Source information =
-- ==== Sys2Proof/Machine/Graphics.lean ====
section
/-! DEFINITION. The graphics handler: sprite blit and collision (spec 43_graphics.md). -/

namespace Sys2Proof.Machine

/-- The framebuffer and the collision of a draw: origin from the old V[X], V[Y], the `n` sprite bytes at I, offsets in
full precision (R190, R193). -/
def State.blit (s : State) (x y : RegNum) (n : BitVec 4) : Framebuffer × Bool :=
  drawRows (s.bytesAt s.index.toNat n.toNat) ((s.reg x).toNat + (s.reg y).toNat * 64) (s.fb, false)

/-- DRW Vx,Vy,N (R190 to R193, R235). -/
def execDrw (x y : RegNum) (n : BitVec 4) (s : State) : Host.Outcome State Fault Refusal :=
  s.guardRange n.toNat
    (((s.setFlag (collisionFlag (s.blit x y n).2)).setScreen (s.blit x y n).1).advance)

end Sys2Proof.Machine
end

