-- ==== Sys2Proof/Machine/TimerKeypad.lean ====
section
/-! DEFINITION. The timer and keypad handlers (spec 44_timer_keypad.md). -/

namespace Sys2Proof.Machine

/-- LD Vx,DT (R200). -/
def execLdVxDt (x : RegNum) (s : State) : Host.Outcome State Fault Refusal := .next (s.setReg x s.dt).advance

/-- LD DT,Vx (R201); TDIV is not touched. -/
def execLdDtVx (x : RegNum) (s : State) : Host.Outcome State Fault Refusal := .next (s.setDt (s.reg x)).advance

/-- LD ST,Vx (R202), with the sound edge of the write (R246). -/
def execLdStVx (x : RegNum) (s : State) : Host.Outcome State Fault Refusal := .next (s.updateSt (s.reg x)).advance

/-- ADD I,Vx (R203): V[X] is read before VF is written. -/
def execAddIVx (x : RegNum) (s : State) : Host.Outcome State Fault Refusal :=
  .next (((s.setFlag (indexFlag s.index (s.reg x))).setIndex (s.index + byteOperand (s.reg x))).advance)

/-- LD F,Vx (R204). -/
def execLdFVx (x : RegNum) (s : State) : Host.Outcome State Fault Refusal :=
  .next (s.setIndex (glyphAddress (s.reg x))).advance

/-- The keypad index check of SKP and SKNP (R237): KEY_OOB when V[X] > 15, else the skip. -/
def State.guardKey (s : State) (x : RegNum) (skip : Bool) : Host.Outcome State Fault Refusal :=
  if 15 < (s.reg x).toNat then .next (s.enterFault .keyOob (byteOperand (s.reg x))) else .next (s.skipIf skip)

/-- SKP Vx (R205). -/
def execSkp (x : RegNum) (s : State) : Host.Outcome State Fault Refusal :=
  s.guardKey x (s.keyDown (s.reg x).toNat)

/-- SKNP Vx (R206). -/
def execSknp (x : RegNum) (s : State) : Host.Outcome State Fault Refusal :=
  s.guardKey x (!s.keyDown (s.reg x).toNat)

/-- LD Vx,K (R207): with no key down nothing changes and PC stays. -/
def execLdVxK (x : RegNum) (s : State) : Host.Outcome State Fault Refusal :=
  match s.firstKey with
  | none => .next s
  | some k => .next (s.setReg x (BitVec.ofNat 8 k)).advance

end Sys2Proof.Machine
end

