/-- R244: what TimerBookkeeping does to TDIV, DT and ST, saturating at 0, and to nothing else; every cycle counts that takes
no fault, and a faulting cycle leaves all three. -/
def Obligations.TimerBookkeepingCountsDown : Prop :=
  (∀ s t, s.Ready → step s = .next t → t.halt = false →
    t.tdiv = if s.config.cyclesPerTimerDecrement ≤ s.tdiv + 1 then 0 else s.tdiv + 1) ∧
  (∀ s t, s.Ready → step s = .next t → t.halt = true → KeepsTimers s t) ∧
  ∀ s : State,
    (s.tdiv + 1 < s.config.cyclesPerTimerDecrement →
      s.timerBookkeeping.tdiv = s.tdiv + 1 ∧ s.timerBookkeeping.dt = s.dt ∧ s.timerBookkeeping.st = s.st ∧
        KeepsSinks s s.timerBookkeeping) ∧
    (s.config.cyclesPerTimerDecrement ≤ s.tdiv + 1 →
      s.timerBookkeeping.tdiv = 0 ∧
      s.timerBookkeeping.dt.toNat = s.dt.toNat - 1 ∧
      s.timerBookkeeping.st.toNat = s.st.toNat - 1 ∧
      s.timerBookkeeping.emitted = if s.st = 1 then .soundEdge :: s.emitted else s.emitted) ∧
    s.timerBookkeeping.pc = s.pc ∧ KeepsRegs (fun _ => False) s s.timerBookkeeping ∧
    KeepsIndex s s.timerBookkeeping ∧ KeepsMem s s.timerBookkeeping ∧ KeepsStack s s.timerBookkeeping ∧
    KeepsScreen s s.timerBookkeeping ∧ KeepsFaultRegs s s.timerBookkeeping ∧ KeepsInputs s s.timerBookkeeping ∧
    KeepsDraws s s.timerBookkeeping

/-- R246: the sound edge is emitted by exactly two updates of ST, LD ST writing 0 over non-zero and the decrement from 1
to 0; no other instruction and no Reset emits anything; a cycle of LD ST emits at most one. -/
def Obligations.SoundEdgesOfTheCore : Prop :=
  (∀ (x : RegNum) (s : State), ∃ t, exec (.ldStVx x) s = .next t ∧
    t.emitted = if s.st ≠ 0 ∧ s.reg x = 0 then .soundEdge :: s.emitted else s.emitted) ∧
  (∀ s : State, s.timerBookkeeping.emitted =
    if s.config.cyclesPerTimerDecrement ≤ s.tdiv + 1 ∧ s.st = 1 then .soundEdge :: s.emitted else s.emitted) ∧
  (∀ i s t, (∀ x, i ≠ .ldStVx x) → exec i s = .next t → KeepsSinks s t) ∧
  (∀ s : State, KeepsSinks s s.hostReset) ∧
  (∀ (x : RegNum) (s : State) (w : Word), s.Ready → s.fetch = some w → decodeWord w = .recognized (.ldStVx x) →
    ∃ t, step s = .next t ∧ t.emitted.count .soundEdge = s.emitted.count .soundEdge +
      if (s.st ≠ 0 ∧ s.reg x = 0) ∨ (s.reg x = 1 ∧ s.config.cyclesPerTimerDecrement ≤ s.tdiv + 1) then 1 else 0)

/-- R230, R236: a cycle that ends halted from a ready state has changed nothing but the five fault registers; EPC is the
PC of the faulting instruction, EWORD the word fetched, or 0 if none was, and a cause is recorded. Its outcome is the fault
outcome with that cause, and a cycle has that outcome only so: `cycle` tells a fault, a stall and a halted CORE from a
completed instruction. That `step` answers the state alone is the model's choice (assumption 1). -/
def Obligations.FaultsArePrecise : Prop :=
  (∀ s t, s.Ready → step s = .next t → t.halt = true →
    TookFault s t t.cause (s.fetch.getD 0) t.eaddr ∧ t.cause ≠ .none ∧ cycle s = .next (t, .faulted t.cause)) ∧
  (∀ s t e, cycle s = .next (t, e) → step s = .next t ∧
    (e = .halted ↔ s.halt = true) ∧
    ((∃ c, e = .faulted c) ↔ s.halt = false ∧ t.halt = true) ∧
    (∀ c, e = .faulted c → t.cause = c) ∧
    (e = .stalled ↔ s.Hung))

/-- R231, R239: which ready states take a fault, with which cause code and EADDR; every other cycle ends not halted. -/
def Obligations.FaultCausesAndTheirOrder : Prop :=
  (Cause.none.code = 0#3 ∧ Cause.fetchOob.code = 1#3 ∧ Cause.stackUnderflow.code = 2#3 ∧
    Cause.stackOverflow.code = 3#3 ∧ Cause.memOob.code = 4#3 ∧ Cause.keyOob.code = 5#3) ∧
  ∀ s t, s.Ready → step s = .next t → t.halt = true →
    (s.fetch = none ∧ t.cause = .fetchOob ∧ t.eaddr = s.pc) ∨
    ∃ w i, s.fetch = some w ∧ decodeWord w = .recognized i ∧
      ((i = .ret ∧ s.sp = 0 ∧ t.cause = .stackUnderflow ∧ t.eaddr = 0) ∨
       ((∃ nnn, i = .call nnn) ∧ s.sp = s.config.stackDepth ∧ t.cause = .stackOverflow ∧ t.eaddr = 0) ∨
       (((∃ x y n, i = .drw x y n ∧ TouchesOutside s n.toNat) ∨ (∃ x, i = .ldBVx x ∧ TouchesOutside s 3) ∨
          (∃ x, i = .ldMemVx x ∧ TouchesOutside s (x.toNat + 1)) ∨
          (∃ x, i = .ldVxMem x ∧ TouchesOutside s (x.toNat + 1))) ∧
         t.cause = .memOob ∧ t.eaddr = BitVec.ofNat 16 (max s.index.toNat 4096)) ∨
       (∃ x, (i = .skp x ∨ i = .sknp x) ∧ 15 < (s.reg x).toNat ∧ t.cause = .keyOob ∧
         t.eaddr = (s.reg x).setWidth 16))
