/-- A guarded key skip answers KEY_OOB or the skip. -/
theorem State.guardKey_eq_next {s u : State} {x : RegNum} {skip : Bool} :
    s.guardKey x skip = .next u ↔
      (15 < (s.reg x).toNat ∧ u = s.enterFault .keyOob (byteOperand (s.reg x))) ∨
      ((s.reg x).toNat ≤ 15 ∧ u = s.skipIf skip) := by
  unfold State.guardKey
  by_cases h : 15 < (s.reg x).toNat
  · have : ¬(s.reg x).toNat ≤ 15 := by omega
    simp [h, this, eq_comm]
  · have : (s.reg x).toNat ≤ 15 := by omega
    simp [h, this, eq_comm]

/-- RET answers STACK_UNDERFLOW or a return to 2 after the top entry. -/
theorem execRet_eq_next {s u : State} :
    execRet s = .next u ↔
      (s.sp = 0 ∧ u = s.enterFault .stackUnderflow 0) ∨
      (s.sp ≠ 0 ∧ ∃ r, s.stack[s.sp - 1]? = some r ∧ u = s.dropTop.setPc (r + 2)) := by
  unfold execRet
  by_cases h : s.sp = 0
  · simp [h, eq_comm]
  · cases hr : s.stack[s.sp - 1]? <;> simp [h, eq_comm]

/-- CALL answers STACK_OVERFLOW or a push of PC and a jump. -/
theorem execCall_eq_next {nnn : BitVec 12} {s u : State} :
    execCall nnn s = .next u ↔
      (s.sp = s.config.stackDepth ∧ u = s.enterFault .stackOverflow 0) ∨
      (s.sp ≠ s.config.stackDepth ∧ s.sp < s.stack.length ∧ u = (s.push s.pc).setPc (addrOperand nnn)) := by
  unfold execCall
  by_cases h : s.sp = s.config.stackDepth
  · simp [h, eq_comm]
  · by_cases hl : s.stack.length ≤ s.sp
    · have : ¬s.sp < s.stack.length := by omega
      simp [h, hl]
    · have : s.sp < s.stack.length := by omega
      simp [h, hl, this, eq_comm]

/-- No key is down exactly when KEY is 0. -/
theorem State.firstKey_eq_none (s : State) : s.firstKey = none ↔ s.keys = 0 := by
  simp only [State.firstKey, List.find?_range_eq_none, Bool.not_eq_true', State.keyDown]
  constructor
  · intro h
    refine BitVec.eq_of_getLsbD_eq fun i hi => ?_
    simpa using h i hi
  · intro h i _
    simp [h]

/-- The key a wait takes is down, and no lower one is (R207). -/
theorem State.firstKey_eq_some (s : State) (k : Nat) :
    s.firstKey = some k ↔ k < 16 ∧ s.keyDown k = true ∧ ∀ j, j < k → s.keyDown j = false := by
  simp only [State.firstKey, List.find?_range_eq_some, Bool.not_eq_true', List.mem_range]
  tauto

/-- LD Vx,K answers the state itself or the least pressed key. -/
theorem execLdVxK_eq_next {x : RegNum} {s u : State} :
    execLdVxK x s = .next u ↔
      (s.keys = 0 ∧ u = s) ∨ ∃ k, s.firstKey = some k ∧ u = (s.setReg x (BitVec.ofNat 8 k)).advance := by
  unfold execLdVxK
  rcases h : s.firstKey with _ | k
  · simp only [(s.firstKey_eq_none).1 h, true_and, Host.Outcome.next.injEq, reduceCtorEq, false_and, exists_false, or_false]
    exact eq_comm
  · have : s.keys ≠ 0 := fun hk => by simp [(s.firstKey_eq_none).2 hk] at h
    simp only [this, false_and, false_or, Host.Outcome.next.injEq, Option.some.injEq, exists_eq_left']
    exact eq_comm

/-! The timer bookkeeping (R244, R245) and the end of a cycle. -/

section bookkeeping
variable (s : State)

/-- TimerBookkeeping as one record update. -/
theorem State.timerBookkeeping_eq :
    s.timerBookkeeping =
      if s.config.cyclesPerTimerDecrement ≤ s.tdiv + 1 then
        { s with
          dt := decremented s.dt
          st := decremented s.st
          tdiv := 0
          emitted := if s.st ≠ 0 ∧ decremented s.st = 0 then .soundEdge :: s.emitted else s.emitted }
      else { s with tdiv := s.tdiv + 1 } := rfl

@[simp] theorem State.timerBookkeeping_v : s.timerBookkeeping.v = s.v := by rw [State.timerBookkeeping_eq]; split <;> rfl
@[simp] theorem State.timerBookkeeping_reg (r : RegNum) : s.timerBookkeeping.reg r = s.reg r := by
  rw [State.timerBookkeeping_eq]; split <;> rfl
@[simp] theorem State.timerBookkeeping_index : s.timerBookkeeping.index = s.index := by
  rw [State.timerBookkeeping_eq]; split <;> rfl
@[simp] theorem State.timerBookkeeping_pc : s.timerBookkeeping.pc = s.pc := by
  rw [State.timerBookkeeping_eq]; split <;> rfl
@[simp] theorem State.timerBookkeeping_stack : s.timerBookkeeping.stack = s.stack := by
  rw [State.timerBookkeeping_eq]; split <;> rfl
@[simp] theorem State.timerBookkeeping_sp : s.timerBookkeeping.sp = s.sp := by
  rw [State.timerBookkeeping_eq]; split <;> rfl
@[simp] theorem State.timerBookkeeping_fb : s.timerBookkeeping.fb = s.fb := by
  rw [State.timerBookkeeping_eq]; split <;> rfl
@[simp] theorem State.timerBookkeeping_pixel (off : Nat) : s.timerBookkeeping.pixel off = s.pixel off := by
  rw [State.timerBookkeeping_eq]; split <;> rfl
@[simp] theorem State.timerBookkeeping_keys : s.timerBookkeeping.keys = s.keys := by
  rw [State.timerBookkeeping_eq]; split <;> rfl
@[simp] theorem State.timerBookkeeping_dirty : s.timerBookkeeping.dirty = s.dirty := by
  rw [State.timerBookkeeping_eq]; split <;> rfl
@[simp] theorem State.timerBookkeeping_halt : s.timerBookkeeping.halt = s.halt := by
  rw [State.timerBookkeeping_eq]; split <;> rfl
@[simp] theorem State.timerBookkeeping_cause : s.timerBookkeeping.cause = s.cause := by
  rw [State.timerBookkeeping_eq]; split <;> rfl
@[simp] theorem State.timerBookkeeping_epc : s.timerBookkeeping.epc = s.epc := by
  rw [State.timerBookkeeping_eq]; split <;> rfl
@[simp] theorem State.timerBookkeeping_eword : s.timerBookkeeping.eword = s.eword := by
  rw [State.timerBookkeeping_eq]; split <;> rfl
@[simp] theorem State.timerBookkeeping_eaddr : s.timerBookkeeping.eaddr = s.eaddr := by
  rw [State.timerBookkeeping_eq]; split <;> rfl
@[simp] theorem State.timerBookkeeping_mem : s.timerBookkeeping.mem = s.mem := by
  rw [State.timerBookkeeping_eq]; split <;> rfl
@[simp] theorem State.timerBookkeeping_config : s.timerBookkeeping.config = s.config := by
  rw [State.timerBookkeeping_eq]; split <;> rfl
@[simp] theorem State.timerBookkeeping_draws : s.timerBookkeeping.draws = s.draws := by
  rw [State.timerBookkeeping_eq]; split <;> rfl
@[simp] theorem State.timerBookkeeping_readByte (a : Nat) : s.timerBookkeeping.readByte a = s.readByte a := by
  rw [State.timerBookkeeping_eq]; split <;> rfl

/-- The cadence counter stays below its bound (R20). -/
theorem State.timerBookkeeping_tdiv_lt (h : 1 ≤ s.config.cyclesPerTimerDecrement) :
    s.timerBookkeeping.tdiv < s.config.cyclesPerTimerDecrement := by
  rw [State.timerBookkeeping_eq]; split <;> simp <;> omega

What you are asked to do = In the data above, find the line with "outcome with that" and the line with "(((∃ x y n, i = .drw". Retype both, plus every line between them, exactly.

Exercise result =
outcome with that cause, and a cycle has that outcome only so: `cycle` tells a fault, a stall and a halted CORE from a
completed instruction. That `step` answers the state alone is the model's choice (assumption 1). -/
def Obligations.FaultsArePrecise : Prop :=
  (∀ s t, s.Ready → step s = .next t → t.halt = true →
    TookFault s t t.cause (s.fetch.getD 0) t.eaddr ∧ t.cause ≠ .none ∧ cycle s = .next (t, .faulted t.cause)) ∧
  (∀ s t e, cycle s = .next (t, e) → step s = .next t ∧
    (e = .halted ↔ s.halt = true) ∧
    ((∃ c, e = .faulted c) ↔ s.halt = false ∧ t.halt = true) ∧
    (∀ c, e = .faulted c → t.cause = c) ∧
    (e = .stalled ↔ s.Hung))

/-- R231, R239: which ready states take a fault, with which cause code and EADDR; every other cycle ends not halted. -/
def Obligations.FaultCausesAndTheirOrder : Prop :=
  (Cause.none.code = 0#3 ∧ Cause.fetchOob.code = 1#3 ∧ Cause.stackUnderflow.code = 2#3 ∧
    Cause.stackOverflow.code = 3#3 ∧ Cause.memOob.code = 4#3 ∧ Cause.keyOob.code = 5#3) ∧
  ∀ s t, s.Ready → step s = .next t → t.halt = true →
    (s.fetch = none ∧ t.cause = .fetchOob ∧ t.eaddr = s.pc) ∨
    ∃ w i, s.fetch = some w ∧ decodeWord w = .recognized i ∧
      ((i = .ret ∧ s.sp = 0 ∧ t.cause = .stackUnderflow ∧ t.eaddr = 0) ∨
       ((∃ nnn, i = .call nnn) ∧ s.sp = s.config.stackDepth ∧ t.cause = .stackOverflow ∧ t.eaddr = 0) ∨
       (((∃ x y n, i = .drw x y n ∧ TouchesOutside s n.toNat) ∨ (∃ x, i = .ldBVx x ∧ TouchesOutside s 3) ∨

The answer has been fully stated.